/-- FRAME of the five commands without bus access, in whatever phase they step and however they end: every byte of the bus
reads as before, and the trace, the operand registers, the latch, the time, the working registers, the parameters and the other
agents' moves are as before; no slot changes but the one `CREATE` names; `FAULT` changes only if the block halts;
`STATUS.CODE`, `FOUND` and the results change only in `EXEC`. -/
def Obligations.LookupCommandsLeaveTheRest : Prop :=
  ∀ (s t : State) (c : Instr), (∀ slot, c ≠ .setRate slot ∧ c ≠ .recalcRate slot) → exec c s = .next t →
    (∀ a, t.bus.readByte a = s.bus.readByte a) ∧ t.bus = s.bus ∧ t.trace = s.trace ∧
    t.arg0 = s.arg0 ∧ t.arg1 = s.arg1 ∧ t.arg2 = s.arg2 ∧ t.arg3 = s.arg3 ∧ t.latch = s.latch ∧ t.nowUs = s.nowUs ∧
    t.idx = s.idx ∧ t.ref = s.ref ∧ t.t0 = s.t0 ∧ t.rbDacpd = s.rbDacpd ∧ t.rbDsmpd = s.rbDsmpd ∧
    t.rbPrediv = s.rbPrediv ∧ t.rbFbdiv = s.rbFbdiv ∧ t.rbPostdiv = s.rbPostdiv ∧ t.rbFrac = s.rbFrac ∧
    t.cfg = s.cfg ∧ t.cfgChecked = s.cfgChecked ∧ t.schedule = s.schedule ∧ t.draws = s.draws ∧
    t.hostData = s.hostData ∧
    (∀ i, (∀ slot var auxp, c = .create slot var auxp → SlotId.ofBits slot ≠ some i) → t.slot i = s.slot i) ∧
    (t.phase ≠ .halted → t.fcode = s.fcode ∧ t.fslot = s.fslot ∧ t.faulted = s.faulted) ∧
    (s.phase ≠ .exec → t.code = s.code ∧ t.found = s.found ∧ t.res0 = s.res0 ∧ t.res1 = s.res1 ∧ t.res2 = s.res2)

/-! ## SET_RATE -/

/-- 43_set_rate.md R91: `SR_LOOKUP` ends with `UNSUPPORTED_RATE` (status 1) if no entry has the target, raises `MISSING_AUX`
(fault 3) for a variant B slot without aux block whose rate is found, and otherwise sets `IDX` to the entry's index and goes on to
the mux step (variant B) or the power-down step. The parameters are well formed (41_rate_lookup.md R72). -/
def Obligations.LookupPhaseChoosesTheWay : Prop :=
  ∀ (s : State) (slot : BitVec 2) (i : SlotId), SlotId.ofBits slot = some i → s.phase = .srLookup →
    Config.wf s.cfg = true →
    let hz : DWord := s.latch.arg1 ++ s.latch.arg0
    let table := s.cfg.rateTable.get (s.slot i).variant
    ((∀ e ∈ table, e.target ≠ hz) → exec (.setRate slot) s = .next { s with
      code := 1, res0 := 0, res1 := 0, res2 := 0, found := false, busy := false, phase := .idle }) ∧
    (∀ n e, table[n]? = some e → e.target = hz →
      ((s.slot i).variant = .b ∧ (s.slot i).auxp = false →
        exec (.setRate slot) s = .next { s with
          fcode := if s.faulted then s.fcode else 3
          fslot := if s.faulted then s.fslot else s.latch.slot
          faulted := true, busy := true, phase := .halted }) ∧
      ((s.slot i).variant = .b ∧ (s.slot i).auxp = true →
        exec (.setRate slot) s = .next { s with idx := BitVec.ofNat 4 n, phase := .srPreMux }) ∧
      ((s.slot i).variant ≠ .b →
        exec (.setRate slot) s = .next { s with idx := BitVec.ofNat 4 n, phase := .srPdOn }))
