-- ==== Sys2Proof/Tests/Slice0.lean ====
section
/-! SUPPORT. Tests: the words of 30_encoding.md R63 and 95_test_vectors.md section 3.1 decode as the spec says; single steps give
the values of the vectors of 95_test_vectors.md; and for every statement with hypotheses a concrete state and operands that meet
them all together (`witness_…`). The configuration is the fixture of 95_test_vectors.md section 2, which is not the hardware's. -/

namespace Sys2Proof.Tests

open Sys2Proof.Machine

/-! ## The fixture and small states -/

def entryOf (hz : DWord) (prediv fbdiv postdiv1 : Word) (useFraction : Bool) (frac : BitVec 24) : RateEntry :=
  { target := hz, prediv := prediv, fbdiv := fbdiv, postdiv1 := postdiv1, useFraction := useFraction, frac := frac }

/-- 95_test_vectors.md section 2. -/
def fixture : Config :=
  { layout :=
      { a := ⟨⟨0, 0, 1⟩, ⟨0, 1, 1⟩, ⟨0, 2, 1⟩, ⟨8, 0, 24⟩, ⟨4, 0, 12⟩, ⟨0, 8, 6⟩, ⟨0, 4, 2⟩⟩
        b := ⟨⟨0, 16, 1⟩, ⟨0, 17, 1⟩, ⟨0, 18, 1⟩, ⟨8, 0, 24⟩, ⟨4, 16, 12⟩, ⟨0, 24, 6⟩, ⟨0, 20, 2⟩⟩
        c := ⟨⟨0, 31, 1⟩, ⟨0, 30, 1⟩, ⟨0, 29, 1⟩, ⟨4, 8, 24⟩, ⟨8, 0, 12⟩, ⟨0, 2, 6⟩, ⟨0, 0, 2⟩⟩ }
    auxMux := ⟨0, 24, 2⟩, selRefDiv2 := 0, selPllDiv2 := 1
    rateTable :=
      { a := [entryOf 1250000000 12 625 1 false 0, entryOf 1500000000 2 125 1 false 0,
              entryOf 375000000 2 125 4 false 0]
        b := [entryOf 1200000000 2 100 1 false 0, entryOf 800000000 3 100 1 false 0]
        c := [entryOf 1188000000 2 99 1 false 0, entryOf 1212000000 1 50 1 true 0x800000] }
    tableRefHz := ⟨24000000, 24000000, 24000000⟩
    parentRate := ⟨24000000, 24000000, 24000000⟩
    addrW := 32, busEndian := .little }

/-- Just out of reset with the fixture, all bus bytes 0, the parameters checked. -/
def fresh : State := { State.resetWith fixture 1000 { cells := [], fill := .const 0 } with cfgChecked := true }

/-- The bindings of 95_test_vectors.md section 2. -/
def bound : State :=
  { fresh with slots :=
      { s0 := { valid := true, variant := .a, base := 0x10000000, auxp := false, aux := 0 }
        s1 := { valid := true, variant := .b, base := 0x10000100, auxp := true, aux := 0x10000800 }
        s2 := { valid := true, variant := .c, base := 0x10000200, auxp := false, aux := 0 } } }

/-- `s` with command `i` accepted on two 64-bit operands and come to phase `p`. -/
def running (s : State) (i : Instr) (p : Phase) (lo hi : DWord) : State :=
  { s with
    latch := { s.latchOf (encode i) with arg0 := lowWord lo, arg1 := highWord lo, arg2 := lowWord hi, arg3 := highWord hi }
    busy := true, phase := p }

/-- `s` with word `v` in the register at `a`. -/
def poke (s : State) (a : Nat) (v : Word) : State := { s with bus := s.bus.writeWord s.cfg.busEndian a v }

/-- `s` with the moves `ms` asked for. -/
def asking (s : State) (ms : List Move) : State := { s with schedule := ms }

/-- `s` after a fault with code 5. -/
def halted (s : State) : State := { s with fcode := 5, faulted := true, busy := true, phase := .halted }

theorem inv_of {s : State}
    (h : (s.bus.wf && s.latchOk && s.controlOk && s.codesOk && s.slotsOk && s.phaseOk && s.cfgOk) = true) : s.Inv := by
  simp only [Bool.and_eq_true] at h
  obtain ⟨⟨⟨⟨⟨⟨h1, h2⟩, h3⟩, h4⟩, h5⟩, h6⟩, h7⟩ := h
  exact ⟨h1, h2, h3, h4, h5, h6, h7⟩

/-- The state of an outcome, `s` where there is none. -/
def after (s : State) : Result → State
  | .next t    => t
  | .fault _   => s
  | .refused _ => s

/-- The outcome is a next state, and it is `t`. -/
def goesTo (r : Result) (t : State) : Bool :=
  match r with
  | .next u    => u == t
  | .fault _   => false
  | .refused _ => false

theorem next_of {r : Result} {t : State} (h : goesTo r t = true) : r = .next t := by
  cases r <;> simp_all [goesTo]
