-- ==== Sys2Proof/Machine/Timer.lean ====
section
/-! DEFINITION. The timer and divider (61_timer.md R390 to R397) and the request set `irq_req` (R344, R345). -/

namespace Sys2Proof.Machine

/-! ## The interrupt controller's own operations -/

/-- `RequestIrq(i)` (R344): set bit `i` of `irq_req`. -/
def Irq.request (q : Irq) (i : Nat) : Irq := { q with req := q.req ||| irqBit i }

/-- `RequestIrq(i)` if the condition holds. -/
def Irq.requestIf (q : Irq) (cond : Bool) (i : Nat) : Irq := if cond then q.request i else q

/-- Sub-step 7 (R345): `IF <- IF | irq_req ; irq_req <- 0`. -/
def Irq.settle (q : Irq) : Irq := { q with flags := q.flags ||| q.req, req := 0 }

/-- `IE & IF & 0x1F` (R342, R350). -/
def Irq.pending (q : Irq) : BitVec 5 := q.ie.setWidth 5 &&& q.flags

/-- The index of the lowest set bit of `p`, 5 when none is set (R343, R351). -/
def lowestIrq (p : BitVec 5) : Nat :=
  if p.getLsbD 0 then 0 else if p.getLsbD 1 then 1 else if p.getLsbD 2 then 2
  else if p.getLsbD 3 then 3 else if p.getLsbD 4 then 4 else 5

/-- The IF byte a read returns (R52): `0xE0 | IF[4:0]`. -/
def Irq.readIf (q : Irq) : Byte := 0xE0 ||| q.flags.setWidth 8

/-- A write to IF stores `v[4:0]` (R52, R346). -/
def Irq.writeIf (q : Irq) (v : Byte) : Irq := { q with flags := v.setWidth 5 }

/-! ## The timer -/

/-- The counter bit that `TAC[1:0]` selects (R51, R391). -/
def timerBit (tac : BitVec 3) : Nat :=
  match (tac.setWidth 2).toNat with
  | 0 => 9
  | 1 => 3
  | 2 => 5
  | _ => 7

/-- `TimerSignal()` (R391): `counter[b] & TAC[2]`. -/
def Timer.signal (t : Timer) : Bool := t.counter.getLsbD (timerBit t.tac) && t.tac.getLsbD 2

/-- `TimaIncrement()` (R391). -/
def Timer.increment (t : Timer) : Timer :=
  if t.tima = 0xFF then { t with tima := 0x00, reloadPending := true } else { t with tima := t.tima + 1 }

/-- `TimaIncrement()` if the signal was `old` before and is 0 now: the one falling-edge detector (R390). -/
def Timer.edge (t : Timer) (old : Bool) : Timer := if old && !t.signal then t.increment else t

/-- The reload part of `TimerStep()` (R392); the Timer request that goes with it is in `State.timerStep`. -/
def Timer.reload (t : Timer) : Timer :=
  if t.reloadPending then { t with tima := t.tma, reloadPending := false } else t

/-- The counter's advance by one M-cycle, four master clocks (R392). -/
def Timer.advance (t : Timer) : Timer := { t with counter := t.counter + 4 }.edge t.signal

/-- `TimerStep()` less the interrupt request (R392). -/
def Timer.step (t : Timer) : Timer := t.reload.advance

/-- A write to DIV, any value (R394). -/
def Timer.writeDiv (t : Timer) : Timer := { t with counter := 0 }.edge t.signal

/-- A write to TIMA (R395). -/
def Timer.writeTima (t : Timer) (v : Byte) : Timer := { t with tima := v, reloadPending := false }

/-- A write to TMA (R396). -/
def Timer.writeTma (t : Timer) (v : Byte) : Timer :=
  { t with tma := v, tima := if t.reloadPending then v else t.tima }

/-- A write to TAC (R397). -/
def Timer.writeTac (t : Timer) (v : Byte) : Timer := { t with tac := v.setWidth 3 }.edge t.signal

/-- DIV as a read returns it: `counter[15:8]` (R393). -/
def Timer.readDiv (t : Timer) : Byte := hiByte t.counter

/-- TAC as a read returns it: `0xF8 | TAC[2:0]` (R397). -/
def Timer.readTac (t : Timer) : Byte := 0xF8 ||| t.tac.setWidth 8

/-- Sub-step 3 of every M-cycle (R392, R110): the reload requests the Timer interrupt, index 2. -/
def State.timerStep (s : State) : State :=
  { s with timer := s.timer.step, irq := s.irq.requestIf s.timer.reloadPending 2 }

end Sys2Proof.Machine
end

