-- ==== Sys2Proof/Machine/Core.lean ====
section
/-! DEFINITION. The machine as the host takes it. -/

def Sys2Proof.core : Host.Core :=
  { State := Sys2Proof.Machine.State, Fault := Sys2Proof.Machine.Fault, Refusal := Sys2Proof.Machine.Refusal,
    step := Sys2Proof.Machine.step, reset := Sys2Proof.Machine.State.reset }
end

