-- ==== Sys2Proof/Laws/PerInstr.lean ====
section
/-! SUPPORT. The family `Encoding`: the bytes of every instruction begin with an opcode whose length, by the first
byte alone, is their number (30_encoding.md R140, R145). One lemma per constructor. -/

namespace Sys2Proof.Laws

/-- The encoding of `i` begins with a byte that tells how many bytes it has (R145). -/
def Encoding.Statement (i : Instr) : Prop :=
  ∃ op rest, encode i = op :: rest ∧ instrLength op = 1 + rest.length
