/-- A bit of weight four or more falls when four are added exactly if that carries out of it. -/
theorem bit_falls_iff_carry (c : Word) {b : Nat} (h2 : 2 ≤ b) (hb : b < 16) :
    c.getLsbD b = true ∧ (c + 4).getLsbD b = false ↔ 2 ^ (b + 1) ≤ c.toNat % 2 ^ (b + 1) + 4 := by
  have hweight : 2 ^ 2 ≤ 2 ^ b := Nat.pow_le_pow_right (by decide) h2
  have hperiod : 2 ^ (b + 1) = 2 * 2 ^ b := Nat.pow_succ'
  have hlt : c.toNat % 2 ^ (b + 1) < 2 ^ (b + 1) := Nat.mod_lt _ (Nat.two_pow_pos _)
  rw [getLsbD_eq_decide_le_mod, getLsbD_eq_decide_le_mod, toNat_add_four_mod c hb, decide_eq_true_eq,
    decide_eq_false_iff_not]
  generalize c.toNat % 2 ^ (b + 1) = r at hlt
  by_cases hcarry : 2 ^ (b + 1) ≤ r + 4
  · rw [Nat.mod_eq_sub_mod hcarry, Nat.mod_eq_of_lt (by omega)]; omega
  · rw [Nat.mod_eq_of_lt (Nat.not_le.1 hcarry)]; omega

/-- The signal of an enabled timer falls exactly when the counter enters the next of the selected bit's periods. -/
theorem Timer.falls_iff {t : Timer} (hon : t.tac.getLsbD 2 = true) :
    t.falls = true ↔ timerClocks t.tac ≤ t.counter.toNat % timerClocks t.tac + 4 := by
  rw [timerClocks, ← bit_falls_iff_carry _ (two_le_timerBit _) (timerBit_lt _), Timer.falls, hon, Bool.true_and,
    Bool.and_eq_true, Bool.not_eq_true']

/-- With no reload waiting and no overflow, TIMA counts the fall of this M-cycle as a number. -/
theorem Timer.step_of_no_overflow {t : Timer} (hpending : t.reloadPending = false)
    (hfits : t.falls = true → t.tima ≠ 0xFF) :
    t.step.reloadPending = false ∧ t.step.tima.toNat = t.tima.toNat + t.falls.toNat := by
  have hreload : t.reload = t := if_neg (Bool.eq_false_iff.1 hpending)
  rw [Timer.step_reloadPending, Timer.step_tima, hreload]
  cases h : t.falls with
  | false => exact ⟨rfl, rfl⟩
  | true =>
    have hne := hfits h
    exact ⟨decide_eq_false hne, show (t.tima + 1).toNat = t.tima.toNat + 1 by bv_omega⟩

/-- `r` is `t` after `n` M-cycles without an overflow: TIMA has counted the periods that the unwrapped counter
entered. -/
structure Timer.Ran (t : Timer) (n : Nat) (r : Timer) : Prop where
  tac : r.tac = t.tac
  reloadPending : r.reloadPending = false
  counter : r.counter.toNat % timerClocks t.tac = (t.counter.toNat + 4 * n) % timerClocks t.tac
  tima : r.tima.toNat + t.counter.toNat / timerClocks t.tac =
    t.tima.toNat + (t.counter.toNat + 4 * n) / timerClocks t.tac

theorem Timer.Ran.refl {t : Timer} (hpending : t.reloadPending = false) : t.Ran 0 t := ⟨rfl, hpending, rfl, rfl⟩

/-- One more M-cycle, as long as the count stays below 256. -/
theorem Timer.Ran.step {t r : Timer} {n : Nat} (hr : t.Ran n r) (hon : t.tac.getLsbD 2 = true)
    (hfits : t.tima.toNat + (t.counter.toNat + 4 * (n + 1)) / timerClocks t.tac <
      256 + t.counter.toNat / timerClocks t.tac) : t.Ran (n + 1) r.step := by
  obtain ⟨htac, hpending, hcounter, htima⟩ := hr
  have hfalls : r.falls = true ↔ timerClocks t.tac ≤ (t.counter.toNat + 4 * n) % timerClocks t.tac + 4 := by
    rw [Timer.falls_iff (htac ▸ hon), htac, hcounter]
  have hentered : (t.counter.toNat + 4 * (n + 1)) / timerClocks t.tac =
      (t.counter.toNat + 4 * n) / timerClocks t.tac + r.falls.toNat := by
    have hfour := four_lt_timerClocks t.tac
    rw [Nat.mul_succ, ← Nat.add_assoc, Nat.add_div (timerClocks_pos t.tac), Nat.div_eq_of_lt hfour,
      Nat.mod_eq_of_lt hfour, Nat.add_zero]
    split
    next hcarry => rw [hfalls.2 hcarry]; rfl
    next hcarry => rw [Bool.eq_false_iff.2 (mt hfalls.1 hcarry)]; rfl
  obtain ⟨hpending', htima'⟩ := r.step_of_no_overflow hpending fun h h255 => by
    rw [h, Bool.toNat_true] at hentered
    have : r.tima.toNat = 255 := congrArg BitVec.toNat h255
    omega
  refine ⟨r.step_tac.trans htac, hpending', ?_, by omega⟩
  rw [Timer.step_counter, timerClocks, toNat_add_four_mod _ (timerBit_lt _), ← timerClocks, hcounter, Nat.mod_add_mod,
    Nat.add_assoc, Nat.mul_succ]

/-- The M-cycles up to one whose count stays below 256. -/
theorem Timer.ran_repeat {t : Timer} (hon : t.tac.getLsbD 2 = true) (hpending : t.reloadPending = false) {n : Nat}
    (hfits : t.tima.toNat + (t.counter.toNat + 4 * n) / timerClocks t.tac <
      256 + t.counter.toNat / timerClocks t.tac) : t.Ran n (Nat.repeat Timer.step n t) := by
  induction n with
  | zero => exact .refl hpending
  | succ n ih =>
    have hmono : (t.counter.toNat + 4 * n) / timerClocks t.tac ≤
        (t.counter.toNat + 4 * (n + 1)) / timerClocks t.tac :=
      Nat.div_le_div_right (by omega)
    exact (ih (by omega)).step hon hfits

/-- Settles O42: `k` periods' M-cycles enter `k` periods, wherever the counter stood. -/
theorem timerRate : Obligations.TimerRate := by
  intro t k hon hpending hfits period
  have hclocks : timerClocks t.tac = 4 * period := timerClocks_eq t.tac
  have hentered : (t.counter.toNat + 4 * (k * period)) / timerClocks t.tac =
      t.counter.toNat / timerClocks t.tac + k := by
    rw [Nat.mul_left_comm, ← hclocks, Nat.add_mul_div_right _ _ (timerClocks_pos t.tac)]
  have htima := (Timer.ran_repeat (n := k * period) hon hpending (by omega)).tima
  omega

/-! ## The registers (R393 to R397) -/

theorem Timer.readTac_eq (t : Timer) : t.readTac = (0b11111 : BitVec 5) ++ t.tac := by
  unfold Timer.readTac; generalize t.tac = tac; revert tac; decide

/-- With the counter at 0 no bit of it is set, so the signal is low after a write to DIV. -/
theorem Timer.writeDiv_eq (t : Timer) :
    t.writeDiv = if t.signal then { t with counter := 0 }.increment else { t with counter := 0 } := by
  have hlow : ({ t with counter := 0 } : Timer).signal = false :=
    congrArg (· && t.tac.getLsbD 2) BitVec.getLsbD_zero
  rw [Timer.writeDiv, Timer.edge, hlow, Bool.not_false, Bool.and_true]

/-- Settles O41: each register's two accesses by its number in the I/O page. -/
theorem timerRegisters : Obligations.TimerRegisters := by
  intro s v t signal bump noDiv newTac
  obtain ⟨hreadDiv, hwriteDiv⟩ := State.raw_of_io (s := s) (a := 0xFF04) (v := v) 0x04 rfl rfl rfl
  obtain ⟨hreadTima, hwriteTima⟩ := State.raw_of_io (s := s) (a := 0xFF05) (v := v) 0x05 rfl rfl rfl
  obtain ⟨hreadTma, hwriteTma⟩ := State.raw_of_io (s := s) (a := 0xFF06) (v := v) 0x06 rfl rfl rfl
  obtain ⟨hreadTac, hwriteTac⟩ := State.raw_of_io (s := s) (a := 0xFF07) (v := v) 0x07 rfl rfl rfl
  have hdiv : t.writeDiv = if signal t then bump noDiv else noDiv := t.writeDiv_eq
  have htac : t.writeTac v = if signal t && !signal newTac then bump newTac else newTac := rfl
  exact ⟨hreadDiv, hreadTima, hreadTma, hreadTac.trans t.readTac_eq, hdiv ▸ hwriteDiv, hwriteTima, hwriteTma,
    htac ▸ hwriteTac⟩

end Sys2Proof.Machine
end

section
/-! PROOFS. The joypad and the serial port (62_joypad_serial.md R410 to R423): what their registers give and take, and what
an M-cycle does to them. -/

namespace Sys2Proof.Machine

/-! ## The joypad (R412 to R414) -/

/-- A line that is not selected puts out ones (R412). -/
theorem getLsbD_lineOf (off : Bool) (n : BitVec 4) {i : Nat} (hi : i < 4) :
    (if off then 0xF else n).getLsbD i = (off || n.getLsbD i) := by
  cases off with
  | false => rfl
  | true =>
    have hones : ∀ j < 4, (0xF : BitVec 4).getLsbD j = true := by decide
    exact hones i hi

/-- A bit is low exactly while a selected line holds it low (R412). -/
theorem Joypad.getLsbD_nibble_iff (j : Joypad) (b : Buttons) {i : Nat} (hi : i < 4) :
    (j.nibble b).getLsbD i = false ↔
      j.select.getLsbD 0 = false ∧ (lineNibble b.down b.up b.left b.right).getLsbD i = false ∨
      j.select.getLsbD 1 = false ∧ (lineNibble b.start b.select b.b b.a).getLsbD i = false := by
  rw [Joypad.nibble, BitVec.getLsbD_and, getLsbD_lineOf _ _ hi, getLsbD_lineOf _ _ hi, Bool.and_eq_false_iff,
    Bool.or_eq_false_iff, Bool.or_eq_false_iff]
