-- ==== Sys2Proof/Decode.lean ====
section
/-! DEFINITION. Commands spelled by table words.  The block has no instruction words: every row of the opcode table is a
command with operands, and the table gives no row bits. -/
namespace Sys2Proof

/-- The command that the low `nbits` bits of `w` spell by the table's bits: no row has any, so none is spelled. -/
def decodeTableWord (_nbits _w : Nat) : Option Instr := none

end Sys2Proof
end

*Required work*
In the records above, find every line with the word "ofNat" and copy it.

*Written answer*
        exec (.setRate slot) s = .next { s with idx := BitVec.ofNat 4 n, phase := .srPreMux }) ∧
        exec (.setRate slot) s = .next { s with idx := BitVec.ofNat 4 n, phase := .srPdOn }))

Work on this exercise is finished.